▶ **Exercise description**: What is needed here is an exact transcription of all the entries.

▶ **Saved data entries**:
+ + + + + + +
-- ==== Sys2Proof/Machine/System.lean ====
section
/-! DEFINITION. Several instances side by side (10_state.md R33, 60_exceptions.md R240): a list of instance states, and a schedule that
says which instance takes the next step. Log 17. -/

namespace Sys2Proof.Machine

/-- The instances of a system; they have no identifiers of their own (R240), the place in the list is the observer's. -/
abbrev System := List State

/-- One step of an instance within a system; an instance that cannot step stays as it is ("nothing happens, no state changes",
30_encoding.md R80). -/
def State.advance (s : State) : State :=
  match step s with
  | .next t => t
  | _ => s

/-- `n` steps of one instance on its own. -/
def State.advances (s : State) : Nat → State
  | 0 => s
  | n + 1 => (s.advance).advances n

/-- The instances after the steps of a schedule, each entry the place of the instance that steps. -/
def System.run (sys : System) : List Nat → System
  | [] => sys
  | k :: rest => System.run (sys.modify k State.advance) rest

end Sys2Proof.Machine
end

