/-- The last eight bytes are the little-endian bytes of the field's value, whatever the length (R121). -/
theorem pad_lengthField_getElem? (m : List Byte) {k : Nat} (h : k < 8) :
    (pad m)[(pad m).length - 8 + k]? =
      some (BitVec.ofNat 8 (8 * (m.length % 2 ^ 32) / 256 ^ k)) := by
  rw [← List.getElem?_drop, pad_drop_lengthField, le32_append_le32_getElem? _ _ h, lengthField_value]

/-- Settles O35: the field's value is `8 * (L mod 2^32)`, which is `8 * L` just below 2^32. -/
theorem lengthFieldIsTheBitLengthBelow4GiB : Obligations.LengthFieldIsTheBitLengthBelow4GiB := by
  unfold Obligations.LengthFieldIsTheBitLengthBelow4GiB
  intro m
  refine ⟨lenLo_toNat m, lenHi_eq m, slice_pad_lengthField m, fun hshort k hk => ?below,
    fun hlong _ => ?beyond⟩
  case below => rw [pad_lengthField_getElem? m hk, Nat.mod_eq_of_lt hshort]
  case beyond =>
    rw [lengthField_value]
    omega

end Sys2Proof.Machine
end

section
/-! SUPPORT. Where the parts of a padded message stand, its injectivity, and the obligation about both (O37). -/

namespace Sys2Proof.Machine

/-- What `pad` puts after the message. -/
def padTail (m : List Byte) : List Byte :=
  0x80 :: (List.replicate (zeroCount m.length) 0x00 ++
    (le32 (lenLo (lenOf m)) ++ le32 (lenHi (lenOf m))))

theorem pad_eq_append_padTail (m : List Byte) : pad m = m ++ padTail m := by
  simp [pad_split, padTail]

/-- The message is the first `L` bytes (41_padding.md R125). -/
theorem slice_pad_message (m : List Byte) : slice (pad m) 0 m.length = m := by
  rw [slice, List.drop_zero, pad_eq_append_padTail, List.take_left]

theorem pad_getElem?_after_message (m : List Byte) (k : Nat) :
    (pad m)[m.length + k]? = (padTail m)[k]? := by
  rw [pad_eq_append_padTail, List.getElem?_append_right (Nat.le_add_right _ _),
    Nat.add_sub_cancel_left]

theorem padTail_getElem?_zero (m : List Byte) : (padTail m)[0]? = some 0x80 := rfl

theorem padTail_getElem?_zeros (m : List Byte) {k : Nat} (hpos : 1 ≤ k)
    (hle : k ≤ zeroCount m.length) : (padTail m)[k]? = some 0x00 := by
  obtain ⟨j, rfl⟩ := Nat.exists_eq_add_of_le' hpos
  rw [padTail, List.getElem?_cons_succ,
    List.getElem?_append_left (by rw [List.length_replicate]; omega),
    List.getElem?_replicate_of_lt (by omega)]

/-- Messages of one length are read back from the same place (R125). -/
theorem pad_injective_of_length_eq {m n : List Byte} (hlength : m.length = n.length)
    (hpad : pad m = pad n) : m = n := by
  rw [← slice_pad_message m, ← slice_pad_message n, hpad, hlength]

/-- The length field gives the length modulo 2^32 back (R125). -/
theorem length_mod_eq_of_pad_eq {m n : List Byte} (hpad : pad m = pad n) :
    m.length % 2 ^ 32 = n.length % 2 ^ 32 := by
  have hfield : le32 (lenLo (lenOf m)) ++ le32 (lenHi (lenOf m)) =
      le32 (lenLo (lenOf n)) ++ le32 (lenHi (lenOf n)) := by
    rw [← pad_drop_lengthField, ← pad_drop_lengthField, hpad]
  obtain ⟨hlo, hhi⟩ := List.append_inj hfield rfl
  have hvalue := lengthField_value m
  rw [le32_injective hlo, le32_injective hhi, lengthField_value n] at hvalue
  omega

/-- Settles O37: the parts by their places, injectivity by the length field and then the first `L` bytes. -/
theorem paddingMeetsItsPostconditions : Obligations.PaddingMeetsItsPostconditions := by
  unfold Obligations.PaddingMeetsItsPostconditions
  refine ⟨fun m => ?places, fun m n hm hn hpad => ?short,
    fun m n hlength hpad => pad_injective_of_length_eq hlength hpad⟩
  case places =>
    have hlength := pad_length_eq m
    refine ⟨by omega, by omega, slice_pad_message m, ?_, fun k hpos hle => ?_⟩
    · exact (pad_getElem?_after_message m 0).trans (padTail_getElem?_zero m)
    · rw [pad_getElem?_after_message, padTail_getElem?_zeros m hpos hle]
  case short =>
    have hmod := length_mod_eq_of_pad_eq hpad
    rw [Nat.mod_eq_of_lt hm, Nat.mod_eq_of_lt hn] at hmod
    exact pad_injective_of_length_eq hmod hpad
+ + + + + + +
▶ **Output for this exercise**:
-- ==== Sys2Proof/Machine/System.lean ====
section
/-! DEFINITION. Several instances side by side (10_state.md R33, 60_exceptions.md R240): a list of instance states, and a schedule that
says which instance takes the next step. Log 17. -/

namespace Sys2Proof.Machine

/-- The instances of a system; they have no identifiers of their own (R240), the place in the list is the observer's. -/
abbrev System := List State

/-- One step of an instance within a system; an instance that cannot step stays as it is ("nothing happens, no state changes",
30_encoding.md R80). -/
def State.advance (s : State) : State :=
  match step s with
  | .next t => t
  | _ => s

/-- `n` steps of one instance on its own. -/
def State.advances (s : State) : Nat → State
  | 0 => s
  | n + 1 => (s.advance).advances n

/-- The instances after the steps of a schedule, each entry the place of the instance that steps. -/
def System.run (sys : System) : List Nat → System
  | [] => sys
  | k :: rest => System.run (sys.modify k State.advance) rest

end Sys2Proof.Machine
end

/-- The last eight bytes are the little-endian bytes of the field's value, whatever the length (R121). -/
theorem pad_lengthField_getElem? (m : List Byte) {k : Nat} (h : k < 8) :
    (pad m)[(pad m).length - 8 + k]? =
      some (BitVec.ofNat 8 (8 * (m.length % 2 ^ 32) / 256 ^ k)) := by
  rw [← List.getElem?_drop, pad_drop_lengthField, le32_append_le32_getElem? _ _ h, lengthField_value]

/-- Settles O35: the field's value is `8 * (L mod 2^32)`, which is `8 * L` just below 2^32. -/
theorem lengthFieldIsTheBitLengthBelow4GiB : Obligations.LengthFieldIsTheBitLengthBelow4GiB := by
  unfold Obligations.LengthFieldIsTheBitLengthBelow4GiB
  intro m
  refine ⟨lenLo_toNat m, lenHi_eq m, slice_pad_lengthField m, fun hshort k hk => ?below,
    fun hlong _ => ?beyond⟩
  case below => rw [pad_lengthField_getElem? m hk, Nat.mod_eq_of_lt hshort]
  case beyond =>
    rw [lengthField_value]
    omega

end Sys2Proof.Machine
end

section
/-! SUPPORT. Where the parts of a padded message stand, its injectivity, and the obligation about both (O37). -/

namespace Sys2Proof.Machine

/-- What `pad` puts after the message. -/
def padTail (m : List Byte) : List Byte :=
  0x80 :: (List.replicate (zeroCount m.length) 0x00 ++
    (le32 (lenLo (lenOf m)) ++ le32 (lenHi (lenOf m))))

theorem pad_eq_append_padTail (m : List Byte) : pad m = m ++ padTail m := by
  simp [pad_split, padTail]

/-- The message is the first `L` bytes (41_padding.md R125). -/
theorem slice_pad_message (m : List Byte) : slice (pad m) 0 m.length = m := by
  rw [slice, List.drop_zero, pad_eq_append_padTail, List.take_left]

theorem pad_getElem?_after_message (m : List Byte) (k : Nat) :
    (pad m)[m.length + k]? = (padTail m)[k]? := by
  rw [pad_eq_append_padTail, List.getElem?_append_right (Nat.le_add_right _ _),
    Nat.add_sub_cancel_left]

theorem padTail_getElem?_zero (m : List Byte) : (padTail m)[0]? = some 0x80 := rfl

theorem padTail_getElem?_zeros (m : List Byte) {k : Nat} (hpos : 1 ≤ k)
    (hle : k ≤ zeroCount m.length) : (padTail m)[k]? = some 0x00 := by
  obtain ⟨j, rfl⟩ := Nat.exists_eq_add_of_le' hpos
  rw [padTail, List.getElem?_cons_succ,
    List.getElem?_append_left (by rw [List.length_replicate]; omega),
    List.getElem?_replicate_of_lt (by omega)]

/-- Messages of one length are read back from the same place (R125). -/
theorem pad_injective_of_length_eq {m n : List Byte} (hlength : m.length = n.length)
    (hpad : pad m = pad n) : m = n := by
  rw [← slice_pad_message m, ← slice_pad_message n, hpad, hlength]

/-- The length field gives the length modulo 2^32 back (R125). -/
theorem length_mod_eq_of_pad_eq {m n : List Byte} (hpad : pad m = pad n) :
    m.length % 2 ^ 32 = n.length % 2 ^ 32 := by
  have hfield : le32 (lenLo (lenOf m)) ++ le32 (lenHi (lenOf m)) =
      le32 (lenLo (lenOf n)) ++ le32 (lenHi (lenOf n)) := by
    rw [← pad_drop_lengthField, ← pad_drop_lengthField, hpad]
  obtain ⟨hlo, hhi⟩ := List.append_inj hfield rfl
  have hvalue := lengthField_value m
  rw [le32_injective hlo, le32_injective hhi, lengthField_value n] at hvalue
  omega

/-- Settles O37: the parts by their places, injectivity by the length field and then the first `L` bytes. -/
theorem paddingMeetsItsPostconditions : Obligations.PaddingMeetsItsPostconditions := by
  unfold Obligations.PaddingMeetsItsPostconditions
  refine ⟨fun m => ?places, fun m n hm hn hpad => ?short,
    fun m n hlength hpad => pad_injective_of_length_eq hlength hpad⟩
  case places =>
    have hlength := pad_length_eq m
    refine ⟨by omega, by omega, slice_pad_message m, ?_, fun k hpos hle => ?_⟩
    · exact (pad_getElem?_after_message m 0).trans (padTail_getElem?_zero m)
    · rw [pad_getElem?_after_message, padTail_getElem?_zeros m hpos hle]
  case short =>
    have hmod := length_mod_eq_of_pad_eq hpad
    rw [Nat.mod_eq_of_lt hm, Nat.mod_eq_of_lt hn] at hmod
    exact pad_injective_of_length_eq hmod hpad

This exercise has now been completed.